Five important trends on the enterprise architect’s radar

Posted by – November 2, 2009

It is no secret that the internet architectures are influencing enterprise architectures. This post attempts to summarise some of the recent trends in the internet space, which seem to be carrying some momentum sufficient enough to influence the enterprise. So without further ado, these trends are :

  1. REST : The Representational State Transfer architecture style builds on the essential elements of those constructs which made the internet so globally scalable. A detailed explanation of the rationale and strengths of REST are completely beyond the scope of this article. If your job requires you to be continuously aware of emergent trends and whether they fit your enterprise architecture needs – this is the one must explore trend.

    Impact : Web based architectures, Service Oriented Architectures, wide availability and immediate usability of data and processing requests (resources) through simple HTTP URIs and minimal integration effort

  2. Interoperable Cloud : The interoperable cloud is the ability to create a private cloud and also leverage a public cloud. This has been made possible by offerings such as the Ubuntu Enterprise Cloud which allows you to build a private cloud or use a public cloud such as Amazon EC2 while being able to access them using the same set of APIs thanks to open source efforts such as Eucalyptus. This allows you the flexibility of initially using either a private or public cloud and then subsequently shifting to the other, or being able to use both simultaneously.

    Impact : Large servers vs cluster of commodity servers, virtualisation, elastic deployments, flexible hardware procurement / provisioning, infrastructure management in organisational hierarchy.

  3. NoSQL : While I am unhappy with the name, it has stuck. This refers to a set of options now available to store your data unconstrained by many RDBMS requirements (eg. flexible schema, key value pairs etc.). Some of the databases also allow you to store data in a distributed manner over a number of servers with an intent to support high availability in write intense scenarios even as they may require you to move towards eventual consistency. These options increase your manouverability / flexibility as an architect even as they require you to meet a different set of challenges.

    Impact : Relational databases, data storage strategies, data distribution strategies, vertical vs. horizontal scalability, transactionalisation, consistency and availability

  4. Polyglotism : Developer costs now occupy an increasing percentage of total costs, development time is being an increasingly dominant factor for time to market, and ability of software to change and adapt quickly to newer demands is now a critical success metric. One of the solutions is to write different parts of the software in a different languages most appropriately suited for concise and rapid coding as well as supporting quick reaction changes to each part appropriately.

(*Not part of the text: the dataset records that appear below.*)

-- ==== Sys2Proof/WellFormed.lean ====
section
/-! DEFINITION. The operand ranges that the encodings admit (R91, R93): SEL is 8 bits, a PHY register number 5. -/

namespace Sys2Proof

/-- Whether an instruction's operands fit the fields its operation word gives them. -/
def Instr.wf : Instr → Bool
  | .rxRecycle index => index < 256
  | .readEeprom reg => reg < 256
  | .readPhy reg => reg < 32
  | .rxPoll => true
  | .txAppend _ => true
  | .txDrain => true
  | .issueCuLoadBase _ _ => true
  | .issueRuLoadBase _ _ => true
  | .issueCuStart _ _ => true
  | .issueRuStart _ _ => true
  | .issueCuDumpStatistics _ _ => true
  | .restartRu => true
  | .onInterrupt => true
  | .checkInterrupts => true
  | .armTx _ _ => true
  | .armRx _ => true
  | .replayTx => true
  | .replayRx => true
  | .watchdogTick => true
  | .configure _ => true
  | .transmit _ _ => true
  | .receive _ => true
  | .getStatistics _ => true
  | .reset => true
  | .scbCuNop => true
  | .scbCuStart => true
  | .scbCuDumpStatistics => true
  | .scbCuLoadBase => true
  | .scbRuNop => true
  | .scbRuStart => true
  | .scbRuLoadBase => true
  | .txdOpNop _ => true
  | .txdOpTx _ => true

end Sys2Proof
end

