-- ==== Sys2Proof/Machine/Step.lean ====
section
/-! DEFINITION. One step of the machine: the next input of the agenda happens (R18: a request is one whole
operation). With no input the block waits for a request and the device takes no move. -/

namespace Sys2Proof.Machine

/-- One input happens. -/
def runInput (input : Input) (s : State) : Host.Outcome State Fault Refusal :=
  match fetch s input with
  | none => runPlainInput input s
  | some x =>
    match decode s.config.cmdCodes x with
    | .ok i => exec i (afterFetch input s)
    | .error _ => runIllegal input s

def step (s : State) : Host.Outcome State Fault Refusal :=
  match s.agenda with
  | [] => .next s
  | input :: rest => runInput input { s with agenda := rest }

/-- The state in which the very next step runs the instruction of a table word: an operation word is requested
on the operation port with a zero payload, an SCB_CMD byte is accepted by its engine, a TX descriptor's command
word is executed by the CU. (A table word has the codes of R104; a machine with other codes reads it its own way.) -/
def State.withFetchWord (s : State) (nbits w : Nat) : State :=
  match tableWord nbits w with
  | some x => placeWords s x
  | none => s

end Sys2Proof.Machine
end

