/-- A TX descriptor's command (R262 move 2, R75): TX puts COUNT bytes of the buffer on the wire and writes the drawn
status, complete, after all its other reads of the descriptor but that of the link; NOP only completes the status; then
the CU stops at the mark, or goes on to the link. A CU that is not active executes nothing; one outside the regions stops
the machine (R61, log entry 8). The model's choices: of a COUNT above BUF_SIZE the bytes beyond the buffer are any bytes
(log entry 14); at an RX descriptor the same happens with any COUNT, and at another place of the regions any frame is sent,
the link is any address and the status is written where the device may write (log entry 41). A descriptor at the address of
the configuration block is taken for the descriptor (log entry 43); an instruction executed at that block alone, which no
step does, counts as one at another place. -/
def Obligations.CuExecutesTheDescriptor : Prop :=
  ∀ (s : State) (k : Nat) (el : Bool),
    let ends (link : Word) (d : Device) : Device :=
      if el then { d with cuCode := codeIdle, scbIsr := s.dev.scbIsr ||| causeCna } else { d with cuFetch := link }
    let linkRead (a : BusAddr) : List BusEvent := if el then [] else [.memRead .device (a + offLink) 4]
    let sends (a : BusAddr) (n : Nat) : Prop := ∃ (t : State) (beyond : List Byte),
      exec (.txdOpTx el) s = .next t ∧ beyond.length = n - s.config.bufSize ∧
      t = { s with
        mem := t.mem, events := t.events
        dev := ends (s.word (a + offLink)) { s.dev with
          wire := s.dev.wire ++ [s.mem.readBytes (a + offBuffer) (min n s.config.bufSize) ++ beyond] } } ∧
      t.half (a + offStatus) = s.dev.cuDraw ||| 0x8000 ∧ s.ChangesOnly t [(a, 2)] ∧
      t.events = linkRead a ++ .memWrite .device (a + offStatus) (leBytes 2 (s.dev.cuDraw ||| 0x8000).toNat) ::
        .memRead .device (a + offBuffer) (min n s.config.bufSize) :: .memRead .device (a + offByteCount) 2 :: s.events
    let completes (a : BusAddr) : Prop := ∃ t : State, exec (.txdOpNop el) s = .next t ∧
      t = { s with mem := t.mem, events := t.events, dev := ends (s.word (a + offLink)) s.dev } ∧
      t.half (a + offStatus) = s.half (a + offStatus) ||| 0x8000 ∧ s.ChangesOnly t [(a, 2)] ∧
      t.events = linkRead a ++
        .memWrite .device (a + offStatus) (leBytes 2 (s.half (a + offStatus) ||| 0x8000).toNat) ::
        .memRead .device (a + offStatus) 2 :: s.events
    (s.dev.unitState .cu ≠ .active → exec (.txdOpTx el) s = .next s ∧ exec (.txdOpNop el) s = .next s) ∧
    (s.config.wf = true → s.dev.unitState .cu = .active → s.inRegions s.dev.cuFetch = false →
      exec (.txdOpTx el) s = .fault .outsideRegions ∧ exec (.txdOpNop el) s = .fault .outsideRegions) ∧
    (s.Laid → s.dev.unitState .cu = .active → k < s.config.nTx → s.dev.cuFetch = s.txSlot k →
      sends (s.txSlot k) (byteCount (s.txByteCount k)) ∧ completes (s.txSlot k)) ∧
    (s.Laid → s.dev.unitState .cu = .active → k < s.config.nRx → s.dev.cuFetch = s.rxSlot k →
      (∃ n, n < 2 ^ 14 ∧ sends (s.rxSlot k) n) ∧ completes (s.rxSlot k)) ∧
    (s.dev.unitState .cu = .active → s.inRegions s.dev.cuFetch = true → s.dev.cuFetch ∉ s.txAddr ++ s.rxAddr →
      (∃ (t : State) (link : Word) (frame : Frame), exec (.txdOpTx el) s = .next t ∧ frame.length < 2 ^ 14 ∧
        t = { s with
          mem := t.mem, events := t.events, dev := ends link { s.dev with wire := s.dev.wire ++ [frame] } } ∧
        if s.deviceMayWrite s.dev.cuFetch 2
          then t.half s.dev.cuFetch = s.dev.cuDraw ||| 0x8000 ∧ s.ChangesOnly t [(s.dev.cuFetch, 2)]
          else t.mem = s.mem) ∧
      ∃ (t : State) (link : Word), exec (.txdOpNop el) s = .next t ∧
        t = { s with mem := t.mem, events := t.events, dev := ends link s.dev } ∧
        if s.deviceMayWrite s.dev.cuFetch 2
          then statusC (t.half s.dev.cuFetch) = true ∧ s.ChangesOnly t [(s.dev.cuFetch, 2)]
          else t.mem = s.mem)
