/-! ### tx_append -/

theorem txAppend_size {s : State} {f : Frame}
    (h : f.length < s.config.minFrame ∨ s.config.maxTaggedFrame < f.length) :
    txAppend f s = .error (.fatal .frameSize) s := by
  have hb : frameSizeOk s.config f.length = false := by
    unfold frameSizeOk
    simp only [Bool.and_eq_false_iff, decide_eq_false_iff_not]
    omega
  simp only [txAppend, bind_apply, get_apply, require_apply, hb, if_neg Bool.false_ne_true]

theorem frameSizeOk_iff {c : Config} {n : Nat} :
    frameSizeOk c n = true ↔ c.minFrame ≤ n ∧ n ≤ c.maxTaggedFrame := by
  simp only [frameSizeOk, Bool.and_eq_true, decide_eq_true_eq]

theorem txAppend_full {s : State} {f : Frame} (h : s.txFull = true) (h1 : s.config.minFrame ≤ f.length)
    (h2 : f.length ≤ s.config.maxTaggedFrame) : txAppend f s = .ok .ringFull s := by
  unfold State.txFull at h
  simp only [Bool.and_eq_true, Bool.not_eq_true', beq_iff_eq] at h
  simp only [txAppend, bind_apply, get_apply, require_apply, frameSizeOk_iff.mpr ⟨h1, h2⟩, if_true, h.1, h.2,
    if_neg Bool.false_ne_true, appendActive, pure_apply]

end Sys2Proof.Machine
end

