theorem good_appendActive {f : Frame} {s : State} (hs : s.Good) (hb : f.length ≤ s.config.bufSize)
    (hid : s.txIdle = false) {r : AppendResult} {t : State} (h : appendActive f s = .ok r t) : t.Good := by
  have hw : 2 ≤ s.config.nTx := (Config.wf_facts hs.params).2.1
  have hh := hs.marks.txHead
  have hn : nextIdx s.config.nTx s.txHead < s.config.nTx := nextIdx_lt (by omega)
  have hne : s.txHead ≠ nextIdx s.config.nTx s.txHead := by
    intro e
    have := prevIdx_nextIdx hh
    rw [← e] at this
    exact prevIdx_ne hw hh this
  have hhl : s.txHead < s.txAddr.length := by rw [hs.laid.txLen]; exact hh
  obtain ⟨u, hx, hu, hf, -, hc, hr⟩ := writeSlot_commands hs.laid hn hb
  have eu : ∀ i, u.txSlot i = s.txSlot i := fun i => by rw [hu]; rfl
  have ec : u.config = s.config := by rw [hu]
  have hl : u.Laid := hs.laid.of_eq ec (by rw [hu]) (by rw [hu]) (by rw [hu]) (by rw [hu])
  unfold appendActive at h
  simp only [bind_apply, get_apply] at h
  split at h
  · cases h; exact hs
  · rename_i hnt
    generalize hv : u.store .block (s.txSlot s.txHead + offCommand) (leBytes 2 (txCommandWord false opTx).toNat) = v
    have hve : v = { s with mem := v.mem, events := v.events } := by rw [← hv, hu]; simp only [State.store]
    simp only [bind_apply, hx, txAddrOf_eq, show u.txAddr = s.txAddr by rw [hu], hhl, if_true, writeHalf_apply,
      modify_apply, pure_apply, eu, hv] at h
    injection h with _ hut
    subst hut
    have hu' : u.txSlot s.txHead = s.txSlot s.txHead := eu _
    refine hs.newTx (by rw [hve]) (by rw [hve]) (by rw [hve]) (by rw [hve]) (by rw [hve]) (by rw [hve]) (by rw [hve])
      (by rw [hve]) (by rw [hve]) (by rw [hve]) ?_ hn ?_ ?_ ?_
    · intro i hi
      show v.rxCommand i = _
      rw [← hv, ← hu', rxCommand_store hl (by rw [ec]; exact hi) (by rw [ec]; exact hh)]
      exact hr i hi
    · show v.txTail < _; rw [hve]; exact hs.marks.txTail
    · intro i hi
      show commandEl (v.txCommand i) = (i == nextIdx s.config.nTx s.txHead)
      by_cases h1 : i = s.txHead
      · subst h1
        rw [← hv, State.txCommand, store_txSlot, hu', half_store_same, commandEl_tx]
        simp [hne]
      · rw [← hv, ← hu', txCommand_store hl (by rw [ec]; exact hi) (by rw [ec]; exact hh) h1]
        by_cases h2 : i = nextIdx s.config.nTx s.txHead
        · subst h2; rw [hf.command, commandEl_tx]; simp
        · rw [hc i hi h2, hs.marks.txEl i hi]; simp [h1, h2]
    · intro hi
      have : v.txIdle = true := hi
      rw [hve, hid] at this
      cases this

Thus it is conceivable to have some of the business rules written in a dsl written using jruby and some of the algorithms written in clojure in a software built on the JEE platform.

    Impact :Development culture and processes, minimum developer skill and scalability, risk management for managing required vs. available skills.

  5. Decentralised processing : Thanks to many developments which are leading to increasingly distributed processing including REST and NoSQL, applications will need to be a set of collaborating network based components (we’ve heard this before with distributed objects as well). However especially given some of the lesser guarantees that such architectures can provide around immediate guaranteed processing, latency issues, distributed control and asynchronous processing, a particular piece of business logic may get satisfied in a staggered fashion across a number of collaborating components. This may increase challenges in terms of currency of available data even as it helps actually deliver on the vision of distributed objects and simplifies individual component development. While asynchronous capabilities such as those supported by MQ series and the like have been used in the enterprise for ages, I do anticipate increasing use of lighter messaging constructs such as PubSubHubbub within the enterprise.

    Impact : Application partitioning, network based components, difficulty in supporting fully synchronous workflows.

Stop calling me NoSQL

Posted by – October 23, 2009

Dear Reader,

Apologies for sending this note to you completely unannounced and out of the blue. However I find myself in a peculiar situation of having a very weird name being dumped upon me. While I am indifferent to the name per se, I am greatly pained as I realise that it is a completely inappropriate name. What is even more confounding is the very bunch of people who have happily assigned me the name and continue to popularise it belong to that class of people some of whom actually are extremely particular about accurate nomenclature and have no hesitation in creating a 100 letter class or function name by concatenating 20 words just to make sure the name is unambiguous and conveys the intent clearly.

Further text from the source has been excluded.